It’s always hard to pick a few favorite books. For one thing, I think it’s easy to slip into listing only favorites from childhood, because those formative years are so vividly imprinted on us. For another, I know a lot of authors personally, and I don’t want to hurt any feelings, nor do I want my personal love for an author to bias me in favor of the book (we can call this my Ann Leckie rule).
I’m going to limit my favorites on this list to authors who are deceased, or who I’ve never met personally. …I’m also just going to let the childhood thing go, though, and list some books I’ve loved since I was young.
I’m also limiting this to books with speculative elements, just to make the volume a bit more manageable.
Biting the Sun by Tanith Lee — This was my favorite book through high school. Tanith Lee’s dreamlike, intricate prose reads like a string of jewels with dazzling clarity. I was enamored of the strange world–a merging of utopia and dystopia. In retrospect, I think its treatment of gender was a strong allure. People could design new bodies when they were bored with their existing ones, and switch to male or female and back with minimal fuss. Wouldn’t that be cool?
Beloved by Toni Morrison – I first read this in college. The raw, painful emotion is deeply affecting, and sensorily rendered. It’s beautiful, though also dark and unflinching in its dealings with its intense depiction of the psychological aftermath of slavery. (Also, the poetic passage in the middle is brilliant and weird, and I’m grateful that I was lucky enough to be reading the book in a class where the teacher was able to help us interpret it, because I’m not sure I’d have understood on my own.) Toni Morrison may be the greatest living writer, although of course that’s a silly thing to say, because there is never one “greatest” by an objective criteria.
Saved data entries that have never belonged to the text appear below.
/-- Parts: regs, pow, hw, out, pipes, fetches, src, light. -/
theorem windowLimit_hide {m : Nat} (h : 0x101804036 ||| m = m) (d : State) (s : State) (x1 : _) (x2 : _) (x3 : _) :
    State.hide (windowLimit s x1 x2 x3) m d = s.hide m d :=
  State.hide_mono h (by
    unfold windowLimit
    simp only [State.setFld_hide, windowAction_hide, State.hide_ite, ite_self, Nat.reduceOr])

/-- Parts: regs, pow, hw, out, pipes, fetches, src, light. -/
theorem windowVerdict_hide {m : Nat} (h : 0x101804036 ||| m = m) (d : State) (s : State) (x1 : _) (x2 : _) (x3 : _) (x4 : _) :
    State.hide (windowVerdict s x1 x2 x3 x4) m d = s.hide m d :=
  State.hide_mono h (by
    unfold windowVerdict
    repeat' split
    all_goals simp only [State.setFld_hide, winStatus_hide, windowLimit_hide, windowMiss_hide, State.hide_ite, ite_self,
        Nat.reduceOr])

/-- Parts: regs, pow, hw, out, pipes, fetches, src, wins, light. -/
theorem closeWindow_hide {m : Nat} (h : 0x105804036 ||| m = m) (d : State) (s : State) (x1 : _) (x2 : _) :
    State.hide (closeWindow s x1 x2) m d = s.hide m d :=
  State.hide_mono h (by
    unfold closeWindow
    simp only [State.setReg_hide, State.setWindow_hide, windowVerdict_hide, Nat.reduceOr])

/-- Parts: regs, pow, hw, out, pipes, fetches, src, wins, light. -/
theorem windowsAt_hide {m : Nat} (h : 0x105804036 ||| m = m) (d : State) (s : State) (x1 : _) (x2 : _) :
    State.hide (windowsAt s x1 x2) m d = s.hide m d :=
  State.hide_mono h (by
    unfold windowsAt
    refine State.each_hide _ _ _ _ _ fun _ _ => ?_
    repeat' split
    all_goals first | rfl | simp only [State.setWindow_hide, closeWindow_hide, State.each_hide, State.hide_ite, ite_self,
        Nat.reduceOr])

/-- Parts: wins. -/
theorem feedWindows_hide {m : Nat} (h : 0x4000000 ||| m = m) (d : State) (s : State) (x1 : _) (x2 : _) :
    State.hide (feedWindows s x1 x2) m d = s.hide m d :=
  State.hide_mono h (by
    unfold feedWindows
    refine State.each_hide _ _ _ _ _ fun _ _ => ?_
    repeat' split
    all_goals first | rfl | simp only [State.setWindow_hide, State.each_hide, State.hide_ite, ite_self, Nat.reduceOr])

/-- Parts: light. -/
theorem feedZones_hide {m : Nat} (h : 0x100000000 ||| m = m) (d : State) (s : State) (x1 : _) (x2 : _) (x3 : _) :
    State.hide (feedZones s x1 x2 x3) m d = s.hide m d :=
  State.hide_mono h (by
    unfold feedZones
    refine State.each_hide _ _ _ _ _ fun _ _ => ?_
    repeat' split
    all_goals first | rfl | simp only [zoneCount_hide, State.each_hide, Nat.reduceOr])

/-! Strobe. -/

/-- Parts: regs. -/
theorem applyWords_hide {m : Nat} (h : 2 ||| m = m) (d : State) (s : State) (x1 : _) :
    State.hide (applyWords s x1) m d = s.hide m d :=
  State.hide_mono h (by
    unfold applyWords
    refine State.each_hide _ _ _ _ _ fun _ _ => ?_
    repeat' split
    all_goals first | rfl | simp only [State.setReg_hide, State.each_hide, Nat.reduceOr])

/-- Parts: regs, pow, hw, out, pipes, src, groups, light. -/
theorem groupChanged_hide {m : Nat} (h : 0x181004036 ||| m = m) (d : State) (x0 : _) (s : State) (x2 : _) :
    State.hide (groupChanged x0 s x2) m d = s.hide m d :=
  State.hide_mono h (by
    unfold groupChanged
    simp only [State.setGroup_hide, bringUp_hide, recheckLink_hide, setGroupState_hide, startGroup_hide, waitLink_hide,
        State.hide_ite, ite_self, Nat.reduceOr])

/-- Parts: regs, cams. -/
theorem camChanged_hide {m : Nat} (h : 0x40000002 ||| m = m) (d : State) (x0 : _) (s : State) (x2 : _) :
    State.hide (camChanged x0 s x2) m d = s.hide m d :=
  State.hide_mono h (by
    unfold camChanged
    simp only [State.setCam_hide, State.setFld_hide, camClose_hide, State.hide_ite, ite_self, Nat.reduceOr])

/-- Parts: regs, pow, hw, out, pipes, src, cams, groups, light. -/
theorem laneChanged_hide {m : Nat} (h : 0x1c1004036 ||| m = m) (d : State) (x0 : _) (s : State) (x2 : _) :
    State.hide (laneChanged x0 s x2) m d = s.hide m d :=
  State.hide_mono h (by
    unfold laneChanged
    refine State.each_hide _ _ _ _ _ fun _ _ => ?_
    repeat' split
    all_goals first | rfl | simp only [camChanged_hide, groupChanged_hide, State.each_hide, State.hide_ite, ite_self, Nat.reduceOr])

/-- Parts: regs, pipes. -/
theorem pllsChanged_hide {m : Nat} (h : 0x4002 ||| m = m) (d : State) (x0 : _) (s : State) :
    State.hide (pllsChanged x0 s) m d = s.hide m d :=
  State.hide_mono h (by
    unfold pllsChanged
    refine State.each_hide _ _ _ _ _ fun t n => ?_
    split
    · rfl
    · refine (State.each_hide _ _ _ _ _ fun u p => ?_).trans (State.setFld_hide (by decide) _ _ _ _)
      split
      · exact State.setPipe_hide (by decide) _ _ _ _
      · rfl)

/-- Parts: regs, pow, hw, out, pipes, src, light, fault. -/
theorem startPipe_hide {m : Nat} (h : 0x301004036 ||| m = m) (d : State) (s : State) (x1 : _) :
    State.hide (startPipe s x1) m d = s.hide m d :=
  State.hide_mono h (by
    unfold startPipe
    simp only [State.setPipe_hide, blackLine_hide, forceHold_hide, offFrame_hide, recheckLink_hide, State.hide_fault,
        State.hide_ite, ite_self, Nat.reduceOr])

/-- Parts: regs, pow, hw, out, gates, src. -/
theorem listsChanged_hide {m : Nat} (h : 0x1100036 ||| m = m) (d : State) (s : State) (x1 : _) :
    State.hide (listsChanged s x1) m d = s.hide m d :=
  State.hide_mono h (by
    unfold listsChanged
    refine State.each_hide _ _ _ _ _ fun _ _ => ?_
    repeat' split
    all_goals first | rfl | simp only [armGate_hide, State.each_hide, Nat.reduceOr])

/-- Parts: regs, pow, hw, out, pipes, gates, gcl, src, cams, groups, light. -/
theorem applyPend_hide {m : Nat} (h : 0x1c1304036 ||| m = m) (d : State) (s : State) (x1 : _) :
    State.hide (applyPend s x1) m d = s.hide m d :=
  State.hide_mono h (by
    unfold applyPend
    simp only [applyWords_hide, laneChanged_hide, listsChanged_hide, pllsChanged_hide, State.hide_gcl, State.hide_ite, ite_self,
        Nat.reduceOr])

/-- Parts: regs, pow, hw, out, pipes, gates, gcl, src, cams, groups, light. -/
theorem applyCamParts_hide {m : Nat} (h : 0x1c1304036 ||| m = m) (d : State) (s : State) (x1 : _) :
    State.hide (applyCamParts s x1) m d = s.hide m d :=
  State.hide_mono h (by
    unfold applyCamParts
    refine State.each_hide _ _ _ _ _ fun _ _ => ?_
    repeat' split
    all_goals first | rfl | simp only [applyPend_hide, State.hide_regs, State.each_hide, Nat.reduceOr])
She’s clearly in the top tier of brilliance one way or another, and for my standards, is a strong contender for greatest.
Lilith’s Brood by Octavia Butler – I’m going to make another “greatest” claim, which is that Octavia Butler is the best and most important science fiction writer of the twentieth century. (Obviously, there are strong arguments that can be made for other people, too.) Lilith’s Brood is, I think, the height of her talent. It’s emotionally vivid, and takes place in a deeply strange world. Butler’s aliens really read like aliens. Like many of her books, Lilith’s Brood considers how humanity might evolve in the future, and whether it’s possible for us to shed our instincts toward violence and xenophobia.
And here are a couple of recent books I’m excited by, written by authors I’ve never met. I don’t know if they will stand in my pantheon forever, but they were books I’ve found impactful in the past few years.
The Walls Around Us by Nova Ren Suma – A dark horror novel that brilliantly weaves together multiple timelines. It’s told from the perspectives of two teenage girls — one imprisoned for allegedly murdering her stepfather, and the other a ballerina. The ballerina’s best friend has been convicted for murder, and now she’s the first girl’s cell mate. The rendering of the characters is sharp, interesting, and emotionally engaging, and the tightly woven plot of flashbacks and revelations, creates a magnetic, urgent force that draws you through the book.
Everybody Sees the Ants by A. S. King – It’s sort of random that I picked this book by A. S. King as opposed to one of the other books by A. S. King, almost all of which are excessively brilliant. (The others are merely quite good.) I picked this one because I remember the plot best, and because I argued for its inclusion on the Norton ballot when I was on the jury. This book has a spare, almost aggressive style, which helps illuminate the psychology of the main character. The teenaged main character is a boy who is bullied for seeming insufficiently masculine and socially adept, and I like it when books treat that subject matter seriously and well. I thought it did an excellent job of capturing that trauma, and the reactions it can create.
So, there’s five books, y’all! What are your favorites?